Además, es de esperar que una certeza refuerce esta nueva conciencia sobre lo que es posible: el estado nos sacó de la crisis, no el mercado. De tal forma que, durante un tiempo, quede aparcado el dogma neoliberal que en tantos países ha estado matando de hambre al sistema sanitario, un importante catalizador de esta crisis, por cierto. En un futuro se apostará por el estado, y esperemos que con cierto sentido de proporción.

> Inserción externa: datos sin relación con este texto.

/-- The output words that a channel's pair delivers at OUTPUT_PHASE (R65, R103, R239): three compare words, or d_p, α,
angle and speed; two duty words of a stepper. -/
def Blk.outputWords (b : Blk) (c : Nat) : List Int :=
  let ch := b.chan c
  let outOf := fun r o => match ch.part r with
    | some i => iAt (ch.rt.getD i default).out o
    | none => 0
  if 8 ≤ c then
    let n := c - 8
    let w := fun (i k : Nat) (r : ElemRole) =>
      if b.on (R.AFE_LMAP_VALID (24 + 2 * n + i)) then outOf r 0 else b.openDuty n (iAt ch.ins k)
    [w 0 2 .windA, w 1 3 .windB]
  else if b.runsDq c then
    if (ch.part .modulator).isSome then [outOf .modulator 0, outOf .modulator 1, outOf .modulator 2]
    else ch.prog.outs.map (fun x => iAt (ch.rt.getD x.1 default).out x.2)
  else
    let d := b.drv c
    [d.dp, Int.ofNat d.alpha, Int.ofNat d.theta, d.speed]

/-- The measured dq currents of the frame (Dn_IDQ). -/
def Blk.showIdq (b : Blk) (n : Nat) : Blk :=
  let x := (b.chan n).ins
  let ab := elClarke [iAt x 0, iAt x 1]
  let dq := elPark [iAt ab.out 0, iAt ab.out 1, iAt x 3]
  (b.wrS (R.Dn_IDQ_ID n) (iAt dq.out 0)).wrS (R.Dn_IDQ_IQ n) (iAt dq.out 1)

/-- The direction in which a sensored soft-step drive is commutated (R92): that of the measured speed, at standstill that of
the torque reference (DESIGN CHOICE, log entry 136). A change exchanges the conducting legs: the sequencer begins anew in the
sector that contains θ_q. -/
def Blk.softDir (b : Blk) (n : Nat) : Blk :=
  let d := b.drv n
  let v := if d.speed ≠ 0 then sgn d.speed else sgn d.iqRef
  if b.cur n = 2 ∧ b.runState n = 1 ∧ v ≠ 0 ∧ v ≠ (b.seq n).dir then
    (b.wr (R.Dn_CSTAT_SECTOR n) 0).onSeq n (fun q => { q with dir := v, enter := true, trans := none })
  else b

/-- The pre-output window of a channel: references, program, output words (R37, R46, R89, R105). -/
def Blk.runPre (b : Blk) (c : Nat) : Blk :=
  let b := if c < 8 then ((b.torqueFrame c).softDir c).showIdq c else b
  let b := b.runWindow c false
  let b := if c < 8 then
      let a := b.advance c (b.drv c).idRef
      (b.onDrv c (fun d => { d with alpha := a })).wrSat (R.Dn_ANGLE_ADV c) ((a * 2880 + 32768) / 65536)
    else b
  let w := b.outputWords c
  b.onChan c (fun x => { x with outs := some w })

/-- The pair that runs channel c, as LE_DMAP and LE_SMAP code it. -/
def Blk.pairOf (b : Blk) (c : Nat) : Nat :=
  if c < 8 then b.rd (sliceOf R.LE_DMAP_MAP c 4) else b.rd (sliceOf R.LE_SMAP_MAP (c - 8) 4)

/-- State of pair k as LE_PSTAT codes it. -/
def Blk.pairState (b : Blk) (k : Nat) : Nat := b.rd (sliceOf R.LE_PSTAT_ST k 3)

/-- Channel c is computed in this frame: its pair runs and is not loading it (R208 to R210). -/
def Blk.computes (b : Blk) (c : Nat) : Bool :=
  let k := b.pairOf c
  b.configured c && decide (k < 5) && (b.pairState k == 1 || b.pairState k == 2 || b.pairState k == 3) &&
    b.powered (if k < 3 then .lpa else .lpb) && !b.le.loading.any (fun l => l.chs.contains c)

end Sys2Proof.Machine
end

Por otro lado, es de esperar que se empareje esta nueva conciencia de lo posible con otra consecuencia de la crisis: una nueva seriedad ha barrido el generalizado hartazgo político, de forma que, frente a la adversidad existencial, permite a la gente ver la política con otros ojos. Y quizá, al final, esto también sirva para desenmascar a los populistas (el mayor peligro hasta ahora) y mostrarles tal y como son: unos mentirosos de armas tomar y unos perfectos payasos.

¿Qué le inspira esperanza?

A veces la humanidad gana en inteligencia tras las crisis, y esta en concreto cuenta con tres características que aumentan la probabilidad de poder aprender de ella.

  1. Es una experiencia colectiva mundial ante una misma amenaza, lo que genera un sentimiento de pertenencia, posibilita la empatía y origina solidaridad.
  2. Es disruptiva, aniquila la rutina diaria, inhabilita los modelos de pensamiento tradicionales y estimula nuevas formas de pensar y actuar
  3. Cuando se llegue a controlar, tendremos la sensación de haber logrado algo en común, y quizá eso nos ayude a salir de nuestra pasividad y nos anime a afrontar en común desafíos aún mayores.